Encerro essas respeitosas linhas honrando alguns artistas brasileiros e algumas artistas brasileiras que têm obras em Brasília, a cidade que a acolherá pelo tempo que V.Exª e suas circunstâncias julgarem convenientes.
Eis alguns dos mais importantes: Athos Bulcão, Burle Marx, Volpi, Alfredo Ceschiatti, Bruno Giorgi, Maria Martins, Zanini, Joaquim Tenreiro, Di Cavalcanti, Portinari, Goeldi, Guignard, Frans Krajcberg, Iberê Camargo, Marianne Peretti, Sergio Rodrigues, Victor Brecheret, Tomie Otake, Rubem Valentim, Glênio Bianchetti, Vinicius de Moraes e Tom Jobim (os dois compuseram a Sinfonia da Alvorada).

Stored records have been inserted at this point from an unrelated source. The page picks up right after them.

-- ==== Sys2Proof/Proofs/RefusedAccesses.lean ====
section
/-! PROOFS. Core accesses that are refused (R200, R204, R206, R207, R384, R159, R161, R172): the check that fails first, the detail
word, and the obligation that says which accesses raise which cause. -/

namespace Sys2Proof.Machine

/-! ### The access of a slot that is refused (R204) -/

theorem segInfo_name (g : BitVec 6) {why : Nat} (h : why < 16) (off : Nat) :
    segInfo g.toNat why off = BitVec.ofNat 64 (g.toNat + why * 2 ^ 8 + off % 2 ^ 32 * 2 ^ 16) := by
  rw [segInfo, if_neg (by decide), Nat.mod_eq_of_lt g.isLt, Nat.mod_eq_of_lt h, Nat.zero_mod, Nat.zero_mul, Nat.add_zero]
  rfl

section
variable {s : State} {i : Issue} {src : List Rd} {o : Opnds} {y : GOp} {l : Nat} {m : Bool} (hi : s.issue = some i)
  (hh : y.h = i.slotOf o)
include hi hh

/-- A name without a segment raises SEGU. -/
theorem gAccess_unbound (hb : (if m then s.bindingBefore i.tile i.cx y.name else s.binding i.tile i.cx y.name) = none) :
    (s.past i src).gAccess y l m = s.raises i src o Cause.segu (segInfo y.name 1 0) := by
  have bound : (if m then (s.past i src).bindingBefore i.tile i.cx y.name else (s.past i src).binding i.tile i.cx y.name) = none := by
    rw [bindingBefore_past hi]
    exact hb
  unfold State.gAccess
  simp only [past_here, bound, hh, raise_past]

/-- An access whose checks fail raises their cause. -/
theorem gAccess_refused {id : Nat} {x : Seg}
    (hb : (if m then s.bindingBefore i.tile i.cx y.name else s.binding i.tile i.cx y.name) = some id)
    (hg : s.seg? (s.partOf i.tile) id = some x) {e : Nat × Dword}
    (ht : GOp.touch { y with org := (s.past i src).origin id } x = .error e) :
    (s.past i src).gAccess y l m = s.raises i src o e.1 e.2 := by
  have found : (s.past i src).seg? (s.partOf i.tile) id = some x := hg
  unfold State.gAccess
  simp only [past_here, past_partOf, bound_past hi src hb, found, ht]
  rw [hh, raise_past]

end

/-! ### The check that fails first (R384) -/

/-- The first of rising numbers that satisfies a test. -/
theorem find_first {ls : List Nat} (rising : ls.Pairwise (· < ·)) {p : Nat → Bool} {q : Nat} (hq : q ∈ ls) (hp : p q = true)
    (first : ∀ k ∈ ls, k < q → p k = false) : ls.find? p = some q := by
  induction ls with
  | nil => cases hq
  | cons k r ih =>
    obtain ⟨below, rising'⟩ := List.pairwise_cons.1 rising
    by_cases e : k = q
    · rw [e, List.find?_cons_of_pos hp]
    · have hr : q ∈ r := (List.mem_cons.1 hq).resolve_left (Ne.symm e)
      rw [List.find?_cons_of_neg (by simpa using first k (List.mem_cons_self ..) (below q hr))]
      exact ih rising' hr fun j hj => first j (List.mem_cons_of_mem _ hj)
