-- ==== Sys2Proof/Proofs/AbsentAccesses.lean ====
section
/-! PROOFS. Core accesses to segments that are not resident (R199, R28, R248): what an access that waits leaves, and the obligation
that says so of every form. -/

namespace Sys2Proof.Machine

/-- The context of a bundle after an access of operation `op` that waits (R18). -/
def State.counts (s : State) (i : Issue) (op : Nat) : Ctx :=
  let c := s.ctx i.tile i.cx
  if gStores op then { c with os := c.os + 1 } else { c with ol := c.ol + 1 }

/-- The results that wait for the datum of an access of operation `op`: their latency and whether they count in ol. -/
def awaited (op l : Nat) : List (Nat × Bool) := if gResult op then [(l, gLoads op)] else []

/-- An access to the absent segment `id` waits (R199, R248): `pay` stands for its datum, the context becomes `c`. -/
def State.delays (s : State) (i : Issue) (src : List Rd) (o : Opnds) (id : Nat) (c : Ctx) (out : List (Nat × Bool)) (pay : Payload) :
    State :=
  { s.putCtx i.tile i.cx c with
    issue := some { i.past (s.ctx i.tile i.cx).frame.mode src with
      out := i.out ++ out.map fun y => { i.gives y.1 pay with ol := y.2, await := some s.fresh }
      delayed := i.delayed ++ [{ cap := i.slotOf o, why := .absent 0, id := s.fresh, stops := true,
                                 org := { (s.past i src).origin id with order := s.fresh } }]
      absent := [id] }
    fresh := s.fresh + 1 }

/-- The registration of an access that waits (R28, R248). -/
theorem gDelay_past {s : State} {i : Issue} {src : List Rd} {o : Opnds} {y : GOp} (first : i.remake = []) (hh : y.h = i.slotOf o)
    (l : Nat) (why : Obstacle) (stops : Bool) (after : Clock) :
    (s.past i src).gDelay y l why stops after = { s with
      issue := some { i.past (s.ctx i.tile i.cx).frame.mode src with
        out := i.out ++ (awaited y.op l).map fun z => { i.gives z.1 y.place with ol := z.2, await := some s.fresh }
        delayed := i.delayed ++ [⟨i.slotOf o, why, s.fresh, stops, 0, after, { y.org with order := s.fresh }⟩] }
      fresh := s.fresh + 1 } := by
  rw [State.gDelay, awaited, hh]
  cases gResult y.op with
  | false =>
    simp only [Bool.false_eq_true, if_false, List.map_nil, List.append_nil]
    rfl
  | true =>
    simp only [if_true, slotOf_slot first, slotOf_pc first]
    rfl

/-- An access to an absent segment that its checks let pass waits for the segment. -/
theorem gAccess_absent {s : State} {i : Issue} {gd : BitVec 3} {src : List Rd} {o : Opnds} {y : GOp} {l id : Nat} {m : Bool} {x : Seg}
    {w : Touch} (h : s.Executes i gd src o) (hh : y.h = i.slotOf o)
    (hb : (if m then s.bindingBefore i.tile i.cx y.name else s.binding i.tile i.cx y.name) = some id)
    (hg : s.seg? (s.partOf i.tile) id = some x) (absent : x.absent = true) (lost : x.lost = 0) (first : i.absent = [])
    (fits : x.charge ≤ s.budget i.tile (s.groupOf i.tile i.cx))
    (ht : GOp.touch { y with org := (s.past i src).origin id } x = .ok w) (hw : w.all ≠ []) :
    (s.past i src).gAccess y l m = s.delays i src o id (s.counts i y.op) (awaited y.op l)
      (GOp.place { y with org := (s.past i src).origin id }) := by
  have found : (s.past i src).seg? (s.partOf i.tile) id = some x := hg
  have some_bytes : w.all.isEmpty = false := by simpa using hw
  have set : (((s.past i src).issue.map (·.absent)).getD []) = [] := first
  have asked : (if ([] : List Nat).contains id then [] else if m then [] ++ [id] else [id]) = [id] := by cases m <;> rfl
  have need : (s.past i src).chargeOf (s.partOf i.tile) [id] = x.charge := by simp [State.chargeOf, found]
  have room : ¬ (s.past i src).budget i.tile ((s.past i src).groupOf i.tile i.cx) < x.charge := Nat.not_lt.2 fits
  unfold State.gAccess
  simp only [past_here, past_partOf, bound_past h.issue src hb, found, ht, some_bytes, absent, lost, set, asked, need, room,
    Bool.false_eq_true, if_false, if_true, ne_eq, not_true_eq_false]
  rw [gDelay_past (y := { y with org := (s.past i src).origin id }) h.first hh, State.delays, State.counts]
  cases gStores y.op <;> rfl

/-- Settles O28: each form counts and awaits what its operation does. -/
theorem absentSegmentsDelayLoads : Obligations.AbsentSegmentsDelayLoads := by
  unfold Obligations.AbsentSegmentsDelayLoads
  intro s i st gd g a k r v d o id x w hg away lost first fits c keeps delays stored bound imm
  have absent : x.absent = true := by simpa [Seg.absent, Option.isSome_iff_ne_none] using away
  have key {op l : Nat} {src : List Rd} {m : Bool} {j : Instr} {imm' : Dword} (h : s.Executes i gd src o)
      (hj : exec j s = .next ((s.past i src).gAccess (i.access op g imm' o {}) l m))
      (hb : (if m then s.bindingBefore i.tile i.cx g.toNat else s.binding i.tile i.cx g.toNat) = some id) :
      delays j src op imm' (s.counts i op) (awaited op l) := fun ht hw =>
    ⟨_, hj.trans (congrArg _ (gAccess_absent (y := i.access op g imm' o {}) h rfl hb hg absent lost first fits ht hw))⟩
  refine ⟨fun h hb => ?_, fun h hb => ?_, fun h hb => ?_, fun h hb => ?_, fun h hb => ?_, fun h hb => ?_,
    fun hb => ⟨fun h => ?_, fun h => ?_⟩⟩
  · have load {op l : Nat} {j : Instr} (hj : exec j s = gLoad op l gd g a k s) :=
      key (op := op) (m := false) (j := j) h (hj.trans (gLoad_executes (l := l) h k)) hb
    simp only [List.forall_mem_cons]
    exact ⟨load (op := 0) (l := 8) rfl, load (op := 1) (l := 8) rfl, load (op := 2) (l := 8) rfl, load (op := 3) (l := 8) rfl,
      load (op := 4) (l := 8) rfl, load (op := 5) (l := 8) rfl, load (op := 6) (l := 8) rfl, load (op := 8) (l := 10) rfl,
      load (op := 9) (l := 10) rfl, List.forall_mem_nil _⟩
  · exact key (op := 10) (l := 14) (m := false) h (gData_executes h) hb
  · have data {op l : Nat} {j : Instr} (hj : exec j s = gData op l [srcS d] gd g a s) :=
      key (op := op) (m := false) (j := j) h (hj.trans (gData_executes (l := l) h)) hb
    simp only [List.forall_mem_cons]
    exact ⟨data (op := 16) (l := 0) rfl, data (op := 17) (l := 0) rfl, data (op := 18) (l := 0) rfl, data (op := 19) (l := 0) rfl,
      data (op := 24) (l := 12) rfl, data (op := 25) (l := 12) rfl, data (op := 26) (l := 12) rfl, data (op := 27) (l := 12) rfl,
      data (op := 28) (l := 12) rfl, List.forall_mem_nil _⟩
  · exact key (op := 29) (l := 12) (m := false) h (gData_executes h) hb
  · have data {op : Nat} {j : Instr} (hj : exec j s = gData op 0 [srcV d] gd g a s) :=
      key (op := op) (m := false) (j := j) h (hj.trans (gData_executes h)) hb
    simp only [List.forall_mem_cons]
    exact ⟨data (op := 20) rfl, data (op := 21) rfl, data (op := 22) rfl, List.forall_mem_nil _⟩
  · exact key (op := 23) (l := 0) (m := false) h (gData_executes h) hb
  · exact key (op := 64) (l := 4) (m := true) h (show execMwl gd g a r s = _ from runSlot_executes h _) hb
  · exact key (op := 65) (l := 14) (m := true) h (show execMga gd g a v s = _ from runSlot_executes h _) hb

end Sys2Proof.Machine
end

A arte e a arquitetura, Excelentíssima, estão para Brasília como o mar e as montanhas estão para o Rio.
Despeço-me desejando-lhe sinceros votos de uma estada à altura de Brasília, do Brasil e do melhor que há em nós, brasileiros — a capacidade de sobreviver com alegria, arte, cultura e invenção afirmativa aos maus momentos pelos quais este país já passou e segue passando.
P.S. O horário que V.Exª informou está correto: a cerimônia é às 10h.
* Este texto representa as opiniões e ideias do autor.